Inner peace for me, like for everyone, plays a vital role in my life. Firsthand experience, I know how one person can destroy your inner peace and also another person can give you the best peace of mind. The latter one, for me, existed in a whole different part of the city of Chicago. I would not have met her if I had never made myself ready to receive the gift of the Universe and have a positive attitude towards the actions that happened in my life. “Amor Fati”, the acceptance of fate no matter what it is, was my mantra. The person who never believed in love at first sight, was attracted by the energy of this calm and mysterious woman meditating in the same room with me and other attendees. I had never felt this unknown ‘feel good’ energy to be attracted to a complete stranger. But as soon as we shook hands, I knew I had known her for a lifetime. The power of positive energy and being of acceptance had played its parts. Maybe I was manifesting this all my days of solitude and knocking every wrong door in life. Meeting the right person was the ultimate answer to my questions about the universe and God’s plans.




She has been a rock in my life, more like a healer. She has seen me cry, break down, freak out, get angry (often), and lose my sense of purpose and hope. Yet she never faltered. She just existed in my life accepting who I was and am. She never quit on me. While I was getting guidance from my spiritual teacher, she played the role of a true friend that I never had. I can share anything and everything with her. As a true partner, she is willing to share everything with me, good and bad. Ask and it shall be answered, knock and it shall be opened. Truly a blessing for me and my voyage of self-development.

 

Now we share a healthy lifestyle. We make sure we spend time together as soon as we wake up and before we go to sleep. Eating happily and healthily has been a daily habit. We spend time in nature. Taking a walk in the woods or the lake is our favorite way to get connected in everyday busy life. We meditate in our own ways, sometimes coming to the M.C.C. is also our favorite way to get connected and reminiscing our months of togetherness. While we act as one, we do not look over the fact that we must always keep on working on ourselves.
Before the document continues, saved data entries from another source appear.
-- ==== Sys2Proof/Machine/Load.lean ====
section
/-! DEFINITION. Batch loads: the commands that start a load, its states, and what APPLY leaves (R382 to R391). -/

namespace Sys2Proof.Machine

open Sys2Proof

/-! ### Starts and ends -/

/-- A mailbox request ends: DONE, its RESULT and its interrupt (R561, R562). -/
def State.endMbox (s : State) (fn code : Nat) : State :=
  (((s.flag Reg.HOST_MBOX_STATUS_BUSY fn false).flag Reg.HOST_MBOX_STATUS_DONE fn true).wr Reg.HOST_MBOX_STATUS_RESULT fn code).signal
    fn (s.rd Reg.HOST_MBOX_CTRL_VECTOR fn)

/-- A load result ends an operation: DONE, RESULT and, where a check failed, its offset; it is reported to the requesting function,
and ends its mailbox request where there is one (R382, R394, R562). -/
def State.endLoad (s : State) (code off : Nat) : State :=
  match s.load with
  | none => s
  | some x =>
    let s := ((s.wr Reg.BATCH_STATUS_STATE 0 0).flag Reg.BATCH_STATUS_DONE 0 true).wr Reg.BATCH_STATUS_RESULT 0 code
    let s := if code = 0 then s else (s.wr Reg.BATCH_ERR_INFO_OFFSET 0 off).loadReport x.fn 0x1400 code off
    let s : State := { s with load := none }
    if x.mbox then s.endMbox x.fn code else s

/-- The partitions that a load targets: all for a whole load, the named one otherwise (R382). -/
def State.loadParts (s : State) (x : LoadX) : List Nat :=
  if x.op = 0 then (List.range 16).filter (fun p => s.on Reg.PART_CFG_VALID 0 p) else [x.part]

/-- The benches that the target partitions hold. -/
def State.loadBenches (s : State) (x : LoadX) : List Nat :=
  (List.range 2560).filter (fun gb => (s.loadParts x).contains (s.partOf gb))

/-- A front end abandons every transfer of a bench: those without a tracker entry, or with one and no request made, are gone, and
the data of the others is discarded when it comes (R347, R384). -/
def State.abandonAll (s : State) (gb : Nat) : State :=
  let left := s.xfers.map (fun x => if x.gb = gb then { x with pieces := [] } else x)
  { s with xfers := left.filter (fun x => x.gb != gb || x.phase == .requested || x.phase == .staged)
           fabWait := s.fabWait.filter (fun w => match w.1 with
             | .xfer id => !s.xfers.any (fun x => x.id == id && x.gb == gb)
             | .hdl g _ => g != gb
             | .hdlData g _ => g != gb
             | _ => true) }

/-- A bench abandons its work as under ABORT, in whatever state it is (R284, R382). -/
def State.quiesceBench (s : State) (gb : Nat) : State :=
  let t := if s.stopped gb then s else (s.setSeqState gb .drain).abortBench gb
  let held := t.remoteWait.get [] gb
  let t := held.foldl (fun t id => t.respond id .denied) t
  (({ t with remoteWait := t.remoteWait.put [] gb [] } : State).setOut gb []).abandonAll gb

/-- The commands of a queue that a partition's work needs end ABORTED (R559, R564); a NOP has none. -/
def State.abortQueue (s : State) (k : Nat) : State :=
  let x := s.queues.get {} k
  let f := fun (c : HostCmd) => if c.phase < 2 && c.opcode != 0 then { c with phase := 2, status := 7, info := 0 } else c
  { s with queues := s.queues.put {} k { x with cmds := x.cmds.map f } }

/-- QUIESCE begins: the target partitions are LOADING, their benches abandon their work, and a collective command of theirs is
abandoned without a record (R382, R384, R461); the host commands fetched for those partitions end ABORTED (R564). -/
def State.beginQuiesce (s : State) (x : LoadX) : State :=
  let ps := s.loadParts x
  let tags := ps.map (fun p => s.rd Reg.PART_CFG_FAB_TAG 0 p)
  let t := ps.foldl (fun t p => t.wr Reg.PART_STATUS_STATE 0 1 p) s
  let fns := (ps.map (fun p => s.rd Reg.PART_CFG_HOST_FN 0 p)).eraseDups
  let t := fns.foldl (fun t fn => (upFrom (4 * fn) 4).foldl State.abortQueue t) t
  let t := (s.loadBenches x).foldl State.quiesceBench t
  let t := (List.range 16).foldl (fun t r =>
    if tags.contains (t.rd Reg.FAB_RING_PEER_FTAG 0 r) && (t.ringX r).cmd.isSome then t.setRing r { cur := (t.ringX r).cur } else t) t
  ({ t with load := some x } : State).wr Reg.BATCH_STATUS_STATE 0 4

/-- A request for an operation: refused in safe mode (R514) and while a load runs (R391). -/
def State.startLoad (s : State) (op part fn : Nat) (mbox : Bool) : State :=
  let x : LoadX := { op := op, part := part, fn := fn, mbox := mbox }
  if s.rd Reg.BOOT_STATUS_MODE 0 = 2 then
    let s := ({ s with load := some x } : State).endLoad 0x0F02 0
    (s.wr Reg.BOOT_STATUS_LAST_FAULT 0 0x0F02).devReport 0x1401 0x0F02 (s.rd Reg.BOOT_STATUS_SAFE_STEP 0)
  else if s.rd Reg.BATCH_STATUS_STATE 0 ≠ 0 then
    let s := s.loadReport fn 0x1400 0x0D0B (s.rd Reg.BATCH_ERR_INFO_OFFSET 0)
    if mbox then s.endMbox fn 0x0D0B else s
  else if op ≠ 2 then ({ s with load := some x } : State).wr Reg.BATCH_STATUS_STATE 0 1
  else if s.on Reg.PART_CFG_VALID 0 part then s.beginQuiesce x
  else ({ s with load := some x } : State).endLoad 0x0D07 7

/-- A write of BATCH_CTRL with GO: from the physical function or the servitor, and an unload from the gaffer itself in the STOP of
a withdraw (R392, R538). -/
def State.batchGo (s : State) (agent op part : Nat) : State :=
  let own := agent = 0 ∧ op = 2 ∧ s.rd Reg.FLT_WD_STATUS_STATE 0 = 2
  if agent = 1 ∨ agent = 2 ∨ own then ((s.wr Reg.BATCH_CTRL_OP 0 op).wr Reg.BATCH_CTRL_PART 0 part).startLoad op part 0 false else s

/-- WHOLE_LOAD (R382). -/
def execWholeLoad (agent part : Nat) (s : State) : Host.Outcome State Fault Refusal :=
  okIf (part < 16) (s.batchGo agent 0 part)

/-- PARTITION_LOAD (R382). -/
def execPartitionLoad (agent part : Nat) (s : State) : Host.Outcome State Fault Refusal :=
  okIf (part < 16) (s.batchGo agent 1 part)

/-- UNLOAD (R388). -/
def execUnload (agent part : Nat) (s : State) : Host.Outcome State Fault Refusal :=
  okIf (part < 16) (s.batchGo agent 2 part)

/-- A load ends before QUIESCE for a reset or a withdraw (R391). -/
def State.abortLoad (s : State) : State :=
  if 1 ≤ s.rd Reg.BATCH_STATUS_STATE 0 ∧ s.rd Reg.BATCH_STATUS_STATE 0 ≤ 3 then s.endLoad 0x0D0C 0 else s

/-! ### COPY, VERIFY, CHECK -/

/-- BATCH_COPY_DONE (R382, R383): the bytes at the host address are copied into the staging area, at most 128 MiB of them; a CRC
mismatch repeats the copy once; a read that failed twice ends the load, and so does a cut path through furnace die 0 (R25, R482). -/
def execBatchCopyDone (img : List Byte) (lasting : Bool) (s : State) : Host.Outcome State Fault Refusal :=
  okIf true
    (match s.load with
    | none => s
    | some x =>
      if s.rd Reg.BATCH_STATUS_STATE 0 ≠ 1 then s
      else if lasting || s.stageCut img.length then s.endLoad 0x0D0D 0
      else if img.length ≠ min (s.rd Reg.BATCH_LEN_LEN 0) (2 ^ 27) then s
      else
        let s := s.storeBytes stagingBase img
        if !imgCrcOk img && !x.again then { s with load := some { x with again := true } }
        else ({ s with load := some { x with bytes := img } } : State).wr Reg.BATCH_STATUS_STATE 0 2)

/-- BATCH_VERIFY_DONE (R380). -/
def execBatchVerifyDone (s : State) : Host.Outcome State Fault Refusal :=
  okIf true
    (match s.load with
    | none => s
    | some x =>
      if s.rd Reg.BATCH_STATUS_STATE 0 ≠ 2 then s
      else match s.verifyImage x.op x.part x.bytes with
        | some (c, o) => s.endLoad c o
        | none => s.wr Reg.BATCH_STATUS_STATE 0 3)

/-- BATCH_CHECK_DONE (R380); `vals` are the values that the records spell, in their order. -/
def execBatchCheckDone (vals : List ImgVal) (s : State) : Host.Outcome State Fault Refusal :=
  okIf true
    (match s.load with
    | none => s
    | some x =>
      if s.rd Reg.BATCH_STATUS_STATE 0 ≠ 3 then s
      else
        let i := imageOf x.bytes vals
        match s.checkImage x.op x.part x.bytes i with
        | some (c, o) => s.endLoad c o
        | none => s.beginQuiesce { x with img := some i, bytes := [] })

/-! ### QUIESCE -/

/-- A target partition holds a tracker entry (R384). -/
def State.loadTracked (s : State) (x : LoadX) : Bool :=
  s.xfers.any (fun y => y.tracked && (s.loadParts x).contains (s.partOf y.gb))

/-- QUIESCE_DONE (R384). -/
def execQuiesceDone (s : State) : Host.Outcome State Fault Refusal :=
  okIf true
    (match s.load with
    | none => s
    | some x =>
      if s.rd Reg.BATCH_STATUS_STATE 0 ≠ 4 ∨ s.loadTracked x = true then s else s.wr Reg.BATCH_STATUS_STATE 0 5)

/-- QUIESCE_TIMEOUT (R384): the entries still held are freed by force, with one report for each partition that held some. -/
def execQuiesceTimeout (s : State) : Host.Outcome State Fault Refusal :=
  okIf true
    (match s.load with
    | none => s
    | some x =>
      if s.rd Reg.BATCH_STATUS_STATE 0 ≠ 4 then s
      else
        let ps := (s.loadParts x).filter (fun p => s.xfers.any (fun y => y.tracked && s.partOf y.gb == p))
        let t : State := { s with xfers := s.xfers.filter (fun y => !(s.loadParts x).contains (s.partOf y.gb)) }
        ps.foldl (fun t p => t.record (mkRec 0x0D21 0 p 0x1400 31 (t.rd Reg.BATCH_ERR_INFO_OFFSET 0) 0) [0]) t)

/-! ### APPLY -/

/-- The register blocks of a bench, with the instances that the bench has in each. -/
def benchBlocksOf (gb : Nat) : List (Blk × List Nat) :=
  [ (.bench, [gb]), (.par, [gb]), (.pot, upFrom (16 * gb) 16), (.sparse, upFrom (4 * gb) 4), (.upd, upFrom (16 * gb) 16),
    (.jack, [gb]), (.spad, [gb]), (.seq, [gb]), (.dma, [gb]), (.pq, [gb]) ]

/-- Every sticky flag and RC counter of a bench's blocks at zero (R385). -/
def State.clearCounts (s : State) (gb : Nat) : State :=
  (benchBlocksOf gb).foldl (fun t b => b.2.foldl (fun t i =>
    t.resetFields (b.1.fields.filter (fun f => f.acc == .rc || f.acc == .w1c)) i) t) s

/-- Every witness, accumulator, set and table of a pot after APPLY; cullet list, RETIRED and self-test age stay (R143, R385). -/
def State.clearPot (s : State) (gp : Nat) : State :=
  let x := s.potx gp
  let lo := 1024 * gp
  let s : State := { s with cells := s.cells.clear lo (lo + 1024), accs := s.accs.clear lo (lo + 1024),
                            gated := s.gated.clear lo (lo + 1024), poolBuf := s.poolBuf.clear lo (lo + 1024),
                            finBuf := s.finBuf.clear lo (lo + 1024),
                            metaRam := s.metaRam.clear lo (lo + 1024) }
  let s := s.setPotx gp { x with chain := none, undef := false, pool := none, poolAbort := false, mask := none, reload := false,
                                 classes := List.replicate 32 0 }
  let s := s.resetFields [Reg.POT_CFG_VALID, Reg.POT_INTEG_SHADOW_OK, Reg.POT_STATUS_POOL_CNT, Reg.POT_CFG_ROLE] gp
  let s := s.resetFields [Reg.POT_UPD_STATUS_RUN, Reg.POT_UPD_STATUS_RUN_NEXT, Reg.POT_UPD_RUN_ADDR] gp
  if gp % 16 < 12 then s
  else s.resetFields [Reg.POT_SP_CFG_TILED, Reg.POT_SP_CFG_BLOCKS, Reg.POT_SP_CFG_RG_DENSE, Reg.POT_SP_CFG_RG_LANE,
    Reg.POT_SP_CFG_RG_SUB, Reg.POT_SP_CFG_RG_VOID] (spIx gp)

/-- A parison after APPLY (R171): its sketch and remap table clear, CAL_VALID 0, which may be reported anew (R168), and a calibration
due (R169). -/
def State.clearPar (s : State) (gb : Nat) : State :=
  let s : State := { s with sketch := s.sketch.clear (512 * gb) (512 * gb + 512) }
  let x := s.parx gb
  let s := s.setParx gb { x with calDue := true, dead := [], notCalSaid := x.notCalSaid && !s.on Reg.PAR_STATUS_CAL_VALID gb }
  s.resetFields [Reg.PAR_REMAP_TBL_VALID, Reg.PAR_REMAP_TBL_PAIR, Reg.PAR_STATUS_REMAPS, Reg.PAR_STATUS_DEAD,
    Reg.PAR_STATUS_CAL_VALID] gb

/-- A sequencer after reset, its instruction and walk memories, contexts and directory clear (R262, R385). -/
def State.clearSeq (s : State) (gb : Nat) : State :=
  let s : State := { s with sregs := s.sregs.clear (32 * gb) (32 * gb + 32), walkRam := s.walkRam.clear (1024 * gb) (1024 * gb + 1024),
                            cycleCtr := s.cycleCtr.put 0#64 gb 0#64, waits := s.waits.clear (32 * gb) (32 * gb + 32) }
  let s := (s.setSeq gb {}).progress gb
  s.resetFields [Reg.SEQ_STATUS_STATE, Reg.SEQ_STATUS_MULTI, Reg.SEQ_PC_PC, Reg.SEQ_BAR_ARRIVE_EPOCH, Reg.SEQ_BAR_RELEASE_EPOCH,
    Reg.SEQ_BAR_INFO_OUTSTANDING, Reg.SEQ_BAR_INFO_WAITING, Reg.SEQ_BAR_INFO_GROUP, Reg.SEQ_WALK_DIR_LEVEL, Reg.SEQ_WALK_DIR_BASE,
    Reg.SEQ_WALK_DIR_LEN] gb

/-- Scratchpad, tags, poison, instruction memory and punty ports of a bench clear (R248, R385). -/
def State.clearStore (s : State) (gb : Nat) : State :=
  let b := spadBase gb
  let s : State := { s with mem := s.mem.filter (fun e => !(decide (b ≤ e.1) && decide (e.1 < b + 0x108000))),
                            tags := s.tags.clear (384 * gb) (384 * gb + 384), poison := s.poison.clear (b / 32) ((b + 0x60000) / 32),
                            writeback := s.writeback.clear (b / 32) ((b + 0x60000) / 32), pqOut := s.pqOut.put [] gb [],
                            pqIn := s.pqIn.put {} gb {}, producers := s.producers.clear (16 * gb) (16 * gb + 16),
                            ringPos := s.ringPos.clear (16 * gb) (16 * gb + 16), fseqOut := s.fseqOut.put 0 gb 0,
                            xfers := s.xfers.filter (fun x => x.gb != gb) }
  let s := s.wr Reg.SPAD_POISON_INFO_COUNT gb 0
  s.resetFields [Reg.PQ_STATUS_OUT_Q, Reg.PQ_STATUS_IN_Q, Reg.PQ_OUT_ROUTE_VALID, Reg.PQ_OUT_ROUTE_DEVICE, Reg.PQ_OUT_ROUTE_BENCH,
    Reg.PQ_OUT_CREDIT_HSLOTS, Reg.PQ_OUT_CREDIT_ALLOT, Reg.PQ_OUT_CREDIT_CREDIT, Reg.PQ_OUT_CREDIT_SEQ, Reg.PQ_IN_RING_RING_FIRST,
    Reg.PQ_IN_RING_RING_COUNT, Reg.PQ_IN_RING_PRODUCERS, Reg.PQ_IN_PROD_BASE, Reg.PQ_IN_PROD_ALLOT, Reg.PQ_IN_PROD_EXPECT,
    Reg.PQ_IN_PROD_OUT, Reg.PQ_IN_PROD_VALID] gb

/-- The clears of APPLY but that of the parison, with the configuration of a BENCH_CFG entry (R378, R385). -/
def State.clearUnits (s : State) (gb : Nat) (e : BenchEnt) (seed : DWord) : State :=
  let s := ((s.clearCounts gb).clearStore gb).clearSeq gb
  let s := (List.range 16).foldl (fun t p =>
    let t := t.clearPot (16 * gb + p)
    ({ t with potOff := t.potOff.put false (16 * gb + p) (!bit e.potEn p) } : State).wr Reg.POT_CFG_ROLE (16 * gb + p) (e.roleOf p)) s
  let s : State := { s with logical := s.logical.put (gb + 1) gb (e.logical + 1), slowClock := s.slowClock.put false gb e.idle }
  let s := (List.range 17).foldl (fun t k => t.setPrng gb k (prngSeed seed e.logical k)) s
  (s.wr Reg.DMA_CFG_QUOTA gb e.quota).wr Reg.DMA_CFG_CAP gb e.cap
As mortal human beings, we both have faults and dark sides. But we are open about discussing those sides with each other and shine the light of knowledge on them. We help each other to get better in our own ways. Companionship with compassion and understanding is our number one factor. For me mindfulness now has not been filling my mind with unnecessary and negative thoughts. She has taught me how to look at a bigger picture whilst living in the present.



Everyone deserves to be happy and accepted by someone, be that a person or a divine power.  I know there is someone for everyone. It might not happen when we want it to happen, for them to appear in a certain timely fashion but if we have faith and belief in nature or universe, the positive faith we will meet that person or the purpose which will give us more fulfillment. Had I been rambling on in my own little world and never stuck my head out when the opportunity came, I would have never become a butterfly from that cocoon.




Author: Bividh Bividh, a Nepali native, moved to Chicago at the age of 20 to pursue his education. Over the past 16 years, he has embraced life in the U.S., growing both personally and spiritually. His journey has been one of resilience and transformation, navigating the challenges of adapting to a new culture while discovering his true self.